Perhaps Chronicle will be the death knell for this whole found-footage genre of moviemaking. It does things with the genre other movies of its ilk have not, and moves the genre closer to standard moviemaking. But sadly the genre will live on.

It’s a style that operates on a simple formula: take unknown actors and actresses (low overhead), shoot the movie via cameras held by the characters (we live in a narcissistic age; everyone documents their mundane lives via Facebook, Twitter or blogs), add a little marketing magic dust and then collect a big opening-weekend payday.

The roots of the genre are traceable back to the early days of cinema, but became recognizable to the general public via 1999’s The Blair Witch Project. It exploded with the release of 2007’s Paranormal Activity. Since then, the genre has offered some hits and mostly misses, but following the formula outlined above, it usually makes money which is why Hollywood keeps coming back for more. (Yes, Paranormal Activity 4 is due for an October release.)

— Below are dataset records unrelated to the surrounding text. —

-- ==== Sys2Proof/Machine/TrustOps.lean ====
section
/-! DEFINITION. Context records and grants, officer statements and signatures, digests of the trust state (spec 13: R323 to R326; spec 19:
R446 to R451). -/

namespace Sys2Proof.Machine

/-! Context records (R323). -/

/-- Store pages an extent holds. -/
def State.storePages (s : State) (e : Nat) (x : ExtEnt) : Nat := ((List.range x.pages).filter (fun l => !pgFar (s.pageEnt e x l))).length
/-- Every extent with its entry. -/
def State.extents (s : State) : List (Nat × ExtEnt) :=
  s.scs.flatMap (fun q => q.2.ext.filterMap (fun p => (s.ext (2048 * q.1 + p.1)).map (fun e => (2048 * q.1 + p.1, e))))
/-- Store pages a context holds. -/
def State.pagesHeld (s : State) (c : Nat) : Nat :=
  (s.extents.filter (fun p => p.2.ctx = c)).foldl (fun a p => a + s.storePages p.1 p.2) 0
/-- Stream slots a context holds. -/
def State.slotsHeld (s : State) (c : Nat) : Nat :=
  s.scs.foldl (fun a q => if q.2.serving then a + ((List.range 64).filter (fun n => (q.2.slots.get {} n).ctx = c)).length else a) 0
/-- Word 0 as it is read: V, permissions, STATE and GEN. -/
def Ctx.word0 (x : Ctx) : Nat := x.w0.toNat - fld (x.w0.toNat >>> 60) 3 60 - x.w0.toNat % 2 ^ 32 + fld x.st.code 3 60 + x.gen.toNat
/-- A set of regions as a mask of bits 0 to 79. -/
def maskOf (rs : List Nat) : Nat := rs.foldl (fun a r => a ||| 2 ^ r) 0
/-- The 64 bytes of context c's record. -/
def State.ctxRecord (s : State) (c : Nat) : List Byte :=
  let x := s.ctx c
  let m := maskOf (s.bound c)
  leBytes 8 x.word0 ++ leBytes 8 x.w1.toNat ++ leBytes 8 x.w2.toNat ++ leBytes 8 x.w3.toNat ++
    leBytes 8 (fld (b2n x.gblk.isSome) 1 63 + fld (x.gblk.getD 0) 5 58 + fld (s.pagesHeld c) 20 38 + fld (s.slotsHeld c) 11 27) ++
    leBytes 8 (m % 2 ^ 64) ++ leBytes 8 (fld (m / 2 ^ 64) 16 48) ++ leBytes 8 0
/-- REGMASK bit of region r. -/
def Ctx.mayHold (x : Ctx) (r : Nat) : Bool := if r < 64 then bit x.w1.toNat r else bit x.w2.toNat (48 + r - 64)
/-- V. -/
def Ctx.granted (x : Ctx) : Bool := bit x.w0.toNat 63
/-- EXPORT. -/
def Ctx.export_ (x : Ctx) : Bool := bit x.w0.toNat 56
/-- IMPORT. -/
def Ctx.import_ (x : Ctx) : Bool := bit x.w0.toNat 55
/-- HOSTASSIST. -/
def Ctx.hostAssist (x : Ctx) : Bool := bit x.w0.toNat 54
/-- FARPG. -/
def Ctx.farPg (x : Ctx) : Bool := bit x.w0.toNat 53
/-- TRACE. -/
def Ctx.trace_ (x : Ctx) : Bool := bit x.w0.toNat 52
/-- PAGEQ. -/
def Ctx.pageQ (x : Ctx) : Nat := bits x.w2.toNat 47 28
/-- SLOTQ. -/
def Ctx.slotQ (x : Ctx) : Nat := bits x.w2.toNat 27 17
/-- GQ. -/
def Ctx.gq (x : Ctx) : Bool := bit x.w2.toNat 16
/-- The protection-table digest (R324). -/
def State.protDigest (s : State) : List Byte :=
  sha384 ((List.range 1024).flatMap (fun c =>
    let x := s.ctx c
    leBytes 8 (x.word0 - fld x.st.code 3 60) ++ leBytes 8 x.w1.toNat ++ leBytes 8 x.w2.toNat ++ leBytes 8 x.w3.toNat))

/-! Widening (R326). -/

/-- A bit set in b and not in a. -/
def setsBit (a b : Nat) : Bool := decide (a ||| b ≠ a)
/-- The grant of a record, as R326 compares it. -/
structure Grant where
  w0 : Nat
  w1 : Nat
  w2 : Nat
  w3 : Nat
  deriving DecidableEq, Repr
/-- A change from one grant to another is widening. -/
def widening (a b : Grant) : Bool :=
  setsBit (bits a.w0 63 63) (bits b.w0 63 63) || setsBit (bits a.w0 56 52) (bits b.w0 56 52) || decide (bits a.w0 59 57 < bits b.w0 59 57) ||
    setsBit a.w1 b.w1 || setsBit (bits a.w2 63 48) (bits b.w2 63 48) || decide (bits a.w2 47 28 < bits b.w2 47 28) ||
    decide (bits a.w2 27 17 < bits b.w2 27 17) || setsBit (bits a.w2 16 16) (bits b.w2 16 16) || setsBit a.w3 b.w3
/-- A context's grant. -/
def Ctx.grant (x : Ctx) : Grant := ⟨x.w0.toNat, x.w1.toNat, x.w2.toNat, x.w3.toNat⟩

/-! Identity, statements and signature blocks (R446, R449 to R451). -/

/-- DEVID. -/
def Trust.devid (t : Trust) : List Byte := sha384 t.idCert
/-- What `CERT_READ` returns: the identity certificate, then the device CA's (R446). -/
def Trust.certs (t : Trust) : List Byte := t.idCert ++ t.caCert
/-- The statement an officer signs. -/
def Trust.statement (t : Trust) (purpose target gen : Nat) (content : List Byte) : List Byte :=
  leBytes 4 0x4C575043 ++ leBytes 2 purpose ++ leBytes 2 target ++ leBytes 4 gen ++ leBytes 4 0 ++ t.devid ++ fitBytes 48 content ++ leBytes 16 0
/-- The key a block names: an enrolled officer's, or the one being enrolled. -/
def Trust.blockKey (t : Trust) (new : Option (List Byte)) (slot : Nat) : List Byte :=
  if slot < 8 then t.officers.get [] slot else if slot = 0xFF then new.getD [] else []
/-- A block verifies over a statement. -/
def Trust.blockOk (t : Trust) (new : Option (List Byte)) (stmt : List Byte) (b : SigBlk) : Bool :=
  b.rsv && verify (t.blockKey new b.slot) stmt b.sig
/-- A set of blocks is accepted: every one verifies and no two name one slot. -/
def Trust.blocksOk (t : Trust) (new : Option (List Byte)) (stmt : List Byte) (bs : List SigBlk) : Bool :=
  bs.all (t.blockOk new stmt) && (List.range bs.length).all (fun i => (List.range i).all (fun j =>
    decide ((bs.map SigBlk.slot).getD i 0x100 ≠ (bs.map SigBlk.slot).getD j 0x101)))
/-- Distinct officers of an accepted set. -/
def officersIn (bs : List SigBlk) : Nat := (bs.filter (fun b => decide (b.slot < 8))).length
/-- The protection record of an applied change (R483). -/
def State.protRec (s : State) (h : Hdr) (purpose target gen : Nat) (bs : List SigBlk) (widen : Bool) (words : List Byte) : State :=
  s.logRec 0x60 0 (if purpose ≤ 2 then target else 0xFFFF) 44
    (leBytes 2 purpose ++ leBytes 2 target ++ leBytes 4 gen ++ leBytes 1 (bs.foldl (fun a b => if b.slot < 8 then a ||| 2 ^ b.slot else a) 0) ++
      leBytes 1 (b2n (bs.any (fun b => decide (b.slot = 0xFF)))) ++ leBytes 1 (b2n widen) ++ leBytes 1 (b2n h.mgmt) ++ fitBytes 32 words)
/-- Officers enrolled. -/
def Trust.enrolled (t : Trust) : Nat := t.officers.length
/-- The officer-table digest (R449). -/
def Trust.officerDigest (t : Trust) : List Byte :=
  sha384 ((List.range 8).flatMap (fun k => fitBytes 128 (t.officers.get [] k)) ++ leBytes 4 t.ogen.toNat)

end Sys2Proof.Machine
end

Chronicle is not a bad movie in the genre; just more of a disappointment. The movie has an interesting premise that doesn’t need the found-footage gimmick. Director Josh Trank and screenwriter Max Landis ease into the film. (And yes, Landis is the son of John Landis, who directed classic American comedies such as The Blues Brothers and Trading Places.) Three Seattle teen boys — the basketcase Andrew Detmer (Dane DeHaan), the brain Matt Garetty (Alex Russell), who is Andrew’s cousin, and the prince Steve Montgomery (Michael B. Jordan) — discover a hole in the ground outside of a too-elaborate-for-teens barn party. Inside the hole? A glowing orb of some sort which bestows the teens with telekinetic powers.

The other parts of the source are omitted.